▸ **EXERCISE DATA**:
----------

/-! ### Retirement (R419, R420) -/

/-- The device retires. -/
def retire (s : State) : State :=
  let s : State := dropPrograms (fun _ => true) true (dropLandings (fun _ => true) s)
  let s := (List.range 64).foldl (fun s n => wipeRod n [] s) s
  let s := cancelMoves (fun _ => true) s
  let s : State := { s with
    strata := s.strata.map (fun kv => (kv.1, { kv.2 with more := [], signals := [], uses := [], hints := [] }))
    wvs := (s.wvs.map (fun kv => (kv.1, { kv.2 with queue := [] }))).filter (fun kv => kv.2 ≠ ({} : Weathervane)) }
  let s := (s.jr.ring.filter (fun d => d.done.isNone)).foldl (fun s d =>
    refuse d (if d.ctx ≠ 0 then stCtxReset else stNotReady) (unwait d s)) s
  let s : State := { s with groups := s.groups.map (fun kv => (kv.1, { kv.2 with run := none, load := none, asking := [] })) }
  let s : State := s.ctxs.foldl (fun s kv => ctxMod kv.1 (fun x => { x with train := { x.train with commit := none, launches := [] } }) s) s
  let s := (List.range 32).foldl (fun s p => portLeave p .disabled s) { s with dev := { s.dev with portEnable := 0#32 } }
  let s := mirrorCheck (sessionsIfNone (autoRoutes s))
  { s with
    dev := { s.dev with retired := true }
    trust := { s.trust with retired := true, cycled := false }
    fc := { s.fc with rstRods := [], rstParts := [], rstChip := false } }

/-! ### The chip reset (R365, R403, R413) -/

/-- Poison the HBM bursts that dirty lines cover: they are discarded (R365). -/
def poisonDirty (s : State) : State :=
  s.near.sets.foldl (fun s kv => kv.2.ways.foldl (fun s w =>
    if w.2.dirty then
      [w.2.addr, w.2.addr + 64].foldl (fun s a => { s with near := { s.near with md := mapMod 0#4 s.near.md (a / 64) (· ||| 2#4) } }) s
    else s) s) s

/-- The tags of the slices `l` cannot be read: every burst of every HBM page that may be cached is poisoned, in each
partition that holds cache-mode segments there (R365). -/
def poisonUnread (l : List Nat) (s : State) : State :=
  let hit (k : Nat) : Bool := (cacheSegs s k).any (fun i => l.contains (i / 80))
  ((allPages s).filter (fun q => q.2.1.cache ≠ 2 && (match q.2.2.2.loc with | .hbm _ _ => true | _ => false) && hit (ctxPart s q.2.1.owner))).foldl (fun s q =>
    match objBase s q.2.1.owner q.1 with
    | some b => setMd q.2.1.owner (b + q.2.2.1 * pageBytes) (List.replicate 32768 (mdOf 0 true false)) s
    | none => s) s

/-- Device memory that a chip reset keeps: HBM. -/
def keepHbm (s : State) : State :=
  { s with mem := s.mem.filter (fun kv => kv.1 < hbmTop)
           near := { s.near with md := s.near.md.filter (fun kv => 64 * kv.1 < hbmTop) } }

/-- A context between starts: nothing of it runs. -/
def Ctx.still (x : Ctx) : Ctx :=
  { x with sched := x.sched.map (fun h => { h with cursor := -1, live := [], issued := [] }), train := { x.train with commit := none, counters := [] } }

/-- A group between starts: no code table lies at a receiver (R330), nothing waits for a change. -/
def Group.still (x : Group) : Group := { x with slots := [], atPeer := [], load := none, asking := [], takeover := none, early := [], counters := [] }

/-- Start-up begins at a step with the stage that shows it (T16.1). -/
def stageOf (step : Nat) : Nat := if step ≤ 1 then 0 else if step ≤ 4 then 1 else step - 3

/-- The store die restarts (R179, R208): what had not committed goes; the map, the blocks and the snapshots stay. -/
def Deep.restart (d : Deep) : Deep :=
  { d with mounted := false, moves := [], jobs := [], refetch := [], stripes := [], lastTile := [], counters := [], ckptAt := 0
           scanAt := 0, agedAt := 0, blocks := d.blocks.map (fun kv => (kv.1, { kv.2 with moving := false }))
           retirements := [], hot := 0#2 }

----------

▸ **ABOUT THIS EXERCISE**: Search the material for the string "nothing" and return each line that has it.

▸ **RESULT OF THIS EXERCISE**:
/-- A context between starts: nothing of it runs. -/
/-- A group between starts: no code table lies at a receiver (R330), nothing waits for a change. -/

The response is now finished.